→ **Stored data**
..............................

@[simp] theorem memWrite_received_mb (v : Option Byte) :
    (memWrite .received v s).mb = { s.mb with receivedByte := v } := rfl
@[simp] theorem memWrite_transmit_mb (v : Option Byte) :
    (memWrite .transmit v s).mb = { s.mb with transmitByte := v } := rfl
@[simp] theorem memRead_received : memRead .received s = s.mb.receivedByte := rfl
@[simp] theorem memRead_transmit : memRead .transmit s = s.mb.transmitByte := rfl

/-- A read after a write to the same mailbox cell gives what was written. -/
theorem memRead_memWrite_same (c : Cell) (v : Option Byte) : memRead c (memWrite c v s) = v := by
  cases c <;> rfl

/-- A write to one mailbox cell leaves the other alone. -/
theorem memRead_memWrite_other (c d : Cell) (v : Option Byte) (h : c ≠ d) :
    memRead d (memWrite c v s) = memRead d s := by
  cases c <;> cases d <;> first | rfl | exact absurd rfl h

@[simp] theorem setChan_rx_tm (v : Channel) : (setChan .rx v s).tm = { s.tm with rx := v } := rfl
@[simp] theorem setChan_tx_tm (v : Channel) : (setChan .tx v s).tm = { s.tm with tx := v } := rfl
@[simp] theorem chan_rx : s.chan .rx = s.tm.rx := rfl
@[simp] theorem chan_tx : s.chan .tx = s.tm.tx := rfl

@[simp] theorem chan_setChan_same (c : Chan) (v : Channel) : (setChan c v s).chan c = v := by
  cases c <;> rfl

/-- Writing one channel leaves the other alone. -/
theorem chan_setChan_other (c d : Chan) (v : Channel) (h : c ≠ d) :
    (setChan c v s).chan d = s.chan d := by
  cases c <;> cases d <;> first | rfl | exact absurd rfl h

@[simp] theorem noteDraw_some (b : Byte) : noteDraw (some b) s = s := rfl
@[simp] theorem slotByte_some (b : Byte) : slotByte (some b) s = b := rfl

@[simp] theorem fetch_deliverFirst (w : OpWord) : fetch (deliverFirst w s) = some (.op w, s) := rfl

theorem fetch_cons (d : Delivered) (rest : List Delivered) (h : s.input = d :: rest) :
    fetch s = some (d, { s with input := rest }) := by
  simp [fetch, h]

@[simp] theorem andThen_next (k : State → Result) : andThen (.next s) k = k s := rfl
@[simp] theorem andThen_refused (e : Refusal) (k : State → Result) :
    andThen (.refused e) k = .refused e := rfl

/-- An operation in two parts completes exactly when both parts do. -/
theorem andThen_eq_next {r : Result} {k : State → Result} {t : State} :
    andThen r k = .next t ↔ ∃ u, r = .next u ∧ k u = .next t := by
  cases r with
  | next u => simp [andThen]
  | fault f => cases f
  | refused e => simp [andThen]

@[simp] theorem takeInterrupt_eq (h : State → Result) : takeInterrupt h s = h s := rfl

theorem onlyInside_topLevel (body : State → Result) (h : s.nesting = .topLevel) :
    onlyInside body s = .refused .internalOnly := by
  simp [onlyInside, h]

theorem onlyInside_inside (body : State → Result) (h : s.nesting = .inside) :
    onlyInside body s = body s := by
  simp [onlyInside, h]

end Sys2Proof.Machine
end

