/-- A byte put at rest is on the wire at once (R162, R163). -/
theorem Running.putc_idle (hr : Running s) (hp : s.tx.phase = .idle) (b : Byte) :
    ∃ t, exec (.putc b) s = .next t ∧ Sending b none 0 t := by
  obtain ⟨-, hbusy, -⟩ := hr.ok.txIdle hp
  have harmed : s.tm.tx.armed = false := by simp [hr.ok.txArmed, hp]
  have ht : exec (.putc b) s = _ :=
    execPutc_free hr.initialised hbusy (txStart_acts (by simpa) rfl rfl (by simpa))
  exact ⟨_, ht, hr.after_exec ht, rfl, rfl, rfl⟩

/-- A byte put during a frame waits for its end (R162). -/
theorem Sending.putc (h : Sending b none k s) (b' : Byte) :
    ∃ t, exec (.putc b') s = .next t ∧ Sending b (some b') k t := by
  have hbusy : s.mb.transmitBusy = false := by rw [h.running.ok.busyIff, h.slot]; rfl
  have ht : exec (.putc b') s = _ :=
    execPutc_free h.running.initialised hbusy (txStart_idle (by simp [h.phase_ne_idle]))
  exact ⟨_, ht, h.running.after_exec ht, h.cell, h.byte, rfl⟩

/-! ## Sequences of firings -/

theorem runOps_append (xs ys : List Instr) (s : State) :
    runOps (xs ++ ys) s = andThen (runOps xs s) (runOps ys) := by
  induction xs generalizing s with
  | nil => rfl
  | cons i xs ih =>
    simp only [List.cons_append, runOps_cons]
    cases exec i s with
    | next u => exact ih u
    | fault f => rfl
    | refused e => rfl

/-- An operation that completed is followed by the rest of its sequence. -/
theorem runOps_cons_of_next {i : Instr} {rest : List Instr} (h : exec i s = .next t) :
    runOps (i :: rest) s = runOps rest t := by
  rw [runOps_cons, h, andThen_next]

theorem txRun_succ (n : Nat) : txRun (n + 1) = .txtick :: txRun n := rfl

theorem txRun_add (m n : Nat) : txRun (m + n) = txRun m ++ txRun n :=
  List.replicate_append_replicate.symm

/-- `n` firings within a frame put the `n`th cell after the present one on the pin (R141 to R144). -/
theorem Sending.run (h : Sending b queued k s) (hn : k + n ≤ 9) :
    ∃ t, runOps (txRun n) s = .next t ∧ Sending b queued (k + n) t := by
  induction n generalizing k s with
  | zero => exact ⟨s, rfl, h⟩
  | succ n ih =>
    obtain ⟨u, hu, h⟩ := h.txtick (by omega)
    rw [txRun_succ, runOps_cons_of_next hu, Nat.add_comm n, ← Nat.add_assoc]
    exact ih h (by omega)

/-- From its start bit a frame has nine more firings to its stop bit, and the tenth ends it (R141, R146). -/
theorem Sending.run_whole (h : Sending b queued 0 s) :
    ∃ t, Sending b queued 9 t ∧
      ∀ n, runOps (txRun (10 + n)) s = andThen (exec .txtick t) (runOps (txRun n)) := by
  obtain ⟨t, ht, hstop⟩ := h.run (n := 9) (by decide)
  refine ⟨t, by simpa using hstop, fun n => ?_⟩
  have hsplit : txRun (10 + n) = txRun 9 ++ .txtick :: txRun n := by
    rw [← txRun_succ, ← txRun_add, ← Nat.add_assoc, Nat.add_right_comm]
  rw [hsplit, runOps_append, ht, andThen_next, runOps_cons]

..............................

→ **What you should do**
The answer must be exactly the lines from the one containing "to R144). -/" through the final line of the data, both ends included, and nothing else.

→ **Solution for this problem**
/-- `n` firings within a frame put the `n`th cell after the present one on the pin (R141 to R144). -/
theorem Sending.run (h : Sending b queued k s) (hn : k + n ≤ 9) :
    ∃ t, runOps (txRun n) s = .next t ∧ Sending b queued (k + n) t := by
  induction n generalizing k s with
  | zero => exact ⟨s, rfl, h⟩
  | succ n ih =>
    obtain ⟨u, hu, h⟩ := h.txtick (by omega)
    rw [txRun_succ, runOps_cons_of_next hu, Nat.add_comm n, ← Nat.add_assoc]
    exact ih h (by omega)

/-- From its start bit a frame has nine more firings to its stop bit, and the tenth ends it (R141, R146). -/
theorem Sending.run_whole (h : Sending b queued 0 s) :
    ∃ t, Sending b queued 9 t ∧
      ∀ n, runOps (txRun (10 + n)) s = andThen (exec .txtick t) (runOps (txRun n)) := by
  obtain ⟨t, ht, hstop⟩ := h.run (n := 9) (by decide)
  refine ⟨t, by simpa using hstop, fun n => ?_⟩
  have hsplit : txRun (10 + n) = txRun 9 ++ .txtick :: txRun n := by
    rw [← txRun_succ, ← txRun_add, ← Nat.add_assoc, Nat.add_right_comm]
  rw [hsplit, runOps_append, ht, andThen_next, runOps_cons]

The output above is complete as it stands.